|| Commitment Capacity under Cost Constraints
||Manideep Mamindlapally, Indian Institute of Technology Kharagpur, India; Anuj Kumar Yadav, Indian Institute of Technology Patna, India; Manoj Mishra, National Institute of Science Education and Research, Bhubaneshwar Homi Bhabha National Institute, India; Amitalok Jayant Budkuley, Indian Institute of Technology Kharagpur, India|
||D7-S4-T4: Topics in Privacy & Cryptography II
||Tuesday, 20 July, 23:00 - 23:20
||Tuesday, 20 July, 23:20 - 23:40
We study the problem of commitment over channels under cost constraints. Commitment is a widely studied cryptographic primitive, where two mutually distrustful parties, say Alice and Bob, interact over two phases of a protocol, viz., commit phase followed by reveal phase, to achieve commitment on a bit string available to Alice. Commitment (over the string) is said to occur if (i) Alice commits to the string which remains securely hidden from Bob at the end of the commit phase involving Alice’s transmission to Bob, and (ii) Alice reveals a string to Bob and Bob is able to successfully detect whether the string is the committed one or not. When Alice and Bob are computationally unbounded, i.e., under the information-theoretic setting, it is well known that even a single bit commitment is impossible when the channel available to Alice and Bob is noiseless. Noisy channels, however, offer the potential of non-zero commitment rate, and thus, are a valuable resource. We study information-theoretically secure commitment over noisy discrete memoryless channels (DMCs). The largest commitment throughput over noisy channels is called the commitment capacity or simply capacity. In this work, we completely characterize via a single-letter expression, the commitment capacity of DMCs under general cost constraints; this generalizes the previously known result in the absence of such cost constraints.
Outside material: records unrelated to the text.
/-! ### The end of a message (R218, R223, R229) -/

/-- Statuses of R223. -/
def vsOK : Nat := 0
def vsUNREACH : Nat := 1
def vsREMOVED : Nat := 2
def vsACCESS : Nat := 3
def vsNO_HOME : Nat := 4
def vsLOCAL_UE : Nat := 5
def vsREMOTE_UE : Nat := 6
def vsNO_KEY : Nat := 7
def vsBAD_DESC : Nat := 8

/-- The status word of a send descriptor. -/
def State.statusWord (s : State) (x : Send) (status old : Nat) : State :=
  if bitOf x.flags 1 && daOk x.sda 16 then (s.daWrite x.sda (leBytes 4 x.tag ++ leBytes 1 status ++ zeros 3 ++ leBytes 8 old)).1 else s
/-- A GEN message to peer `i` has been acknowledged or has failed; the last one completes its EXPERT_MAP (R229). -/
def State.mapAnswer (s : State) (qp idx i : Nat) (ok : Bool) : State :=
  match s.fab.maps.find? (fun m => m.qp == qp && m.idx == idx) with
  | none => s
  | some m =>
    let m' : MapWait := { m with todo := m.todo.filter (· ≠ i), acked := m.acked + b2n ok, failed := m.failed + b2n (!ok) }
    if m'.todo ≠ [] then { s with fab := { s.fab with maps := s.fab.maps.map (fun y => if y.qp = qp && y.idx = idx then m' else y) } }
    else
      let s1 : State := { s with fab := { s.fab with maps := s.fab.maps.filter (fun y => !(y.qp == qp && y.idx == idx)) } }
      let gen := s1.peek8 (s1.kvBase .EXH_BASE_LO .EXH_BASE_HI 21 + 32 * m.slot) % 2 ^ 16
      s1.kvComplete (qp, idx) stOK (leBytes 2 gen ++ leBytes 2 m'.acked ++ leBytes 2 m'.failed)
/-- What its poster sees when a message ends. -/
def State.ownerEnd (s : State) (i : Nat) (o : Owner) (status old : Nat) : State :=
  match o with
  | .ring _ x => s.statusWord x status old
  | .map qp idx => s.mapAnswer qp idx i (status == vsOK)
  | .cut _ _ => s
  | .plain => s
/-- A message ends: it leaves the connection, and effects whose reply it was can be reported. -/
def State.msgEnd (s : State) (i : Nat) (m : TxMsg) (status old : Nat) : State :=
  let x := s.peer i
  (s.setPeer i { x with tx := x.tx.filter (·.msn ≠ m.msn), unacked := x.unacked.filter (·.msn ≠ m.msn)
                        hold := x.hold.filter (·.2 ≠ m.msn), effDue := x.effDue || x.hold.any (·.2 == m.msn) }).ownerEnd i m.owner status old

/-! ### Posting a message -/

/-- Take one slot from the first grant that has one. -/
def takeGrant : List Nat → List Nat
  | [] => []
  | 0 :: l => takeGrant l
  | (n + 1) :: l => if n = 0 then l else n :: l

/-- A message that reaches its receiver: the module's own messages to itself arrive at once. -/
def TxMsg.arrive (m : TxMsg) (now : Nat) (standing : Bool) : RxMsg :=
  ⟨m.msn, m.op, m.fence, 0, 0, m.tag, m.arg0, m.arg1, m.len, [(0, m.data)], some m.data.length, none, now, standing⟩
/-- Post a message to a peer: queued on its connection, which opens on the first one; ended at once when the peer is not VALID. -/
def State.post (s : State) (i op : Nat) (fence : Bool) (tag arg0 arg1 len : Nat) (data : List Byte) (reply : Bool) (o : Owner) : State :=
  let v := s.peerState i
  let s1 := v.1
  let x := s1.peer i
  let m : TxMsg := ⟨x.nextMsn, op, fence, tag, arg0, arg1, len, data, 0, false, reply, o⟩
  if i = s1.self then
    let std := decide (x.rxUsed < s1.fget F.VRX_CRED_FREE 0)
    let y := { x with nextMsn := (x.nextMsn + 1) % 2 ^ 32, rx := x.rx ++ [m.arrive s1.clk.ns std]
                      rxUsed := x.rxUsed + b2n (op == opTOK && std)
                      rxGrants := if op = opTOK && !std then takeGrant x.rxGrants else x.rxGrants
                      tx := x.tx ++ [{ m with started := true, sent := data.length }] }
    s1.setPeer i y
  else if v.2 = psUNREACH then s1.ownerEnd i o vsUNREACH 0
  else if v.2 ≠ psVALID then s1.ownerEnd i o vsREMOVED 0
  else
    let s2 := s1.setPeer i { x with nextMsn := (x.nextMsn + 1) % 2 ^ 32, tx := x.tx ++ [m] }
    if x.conn = 0 then (s2.setPeer i { s2.peer i with conn := 1, opens := 1 }).sendControl i opOPEN 0 else s2.pump i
We show that cost constrained commitment capacity of any given DMC can significantly differ from its unconstrained value. We also present a dual capacity characterization in terms of output distributions. Interestingly, we show that every input distribution achieving the capacity results in the same output distribution; the latter is the unique optimizer of our dual capacity expression.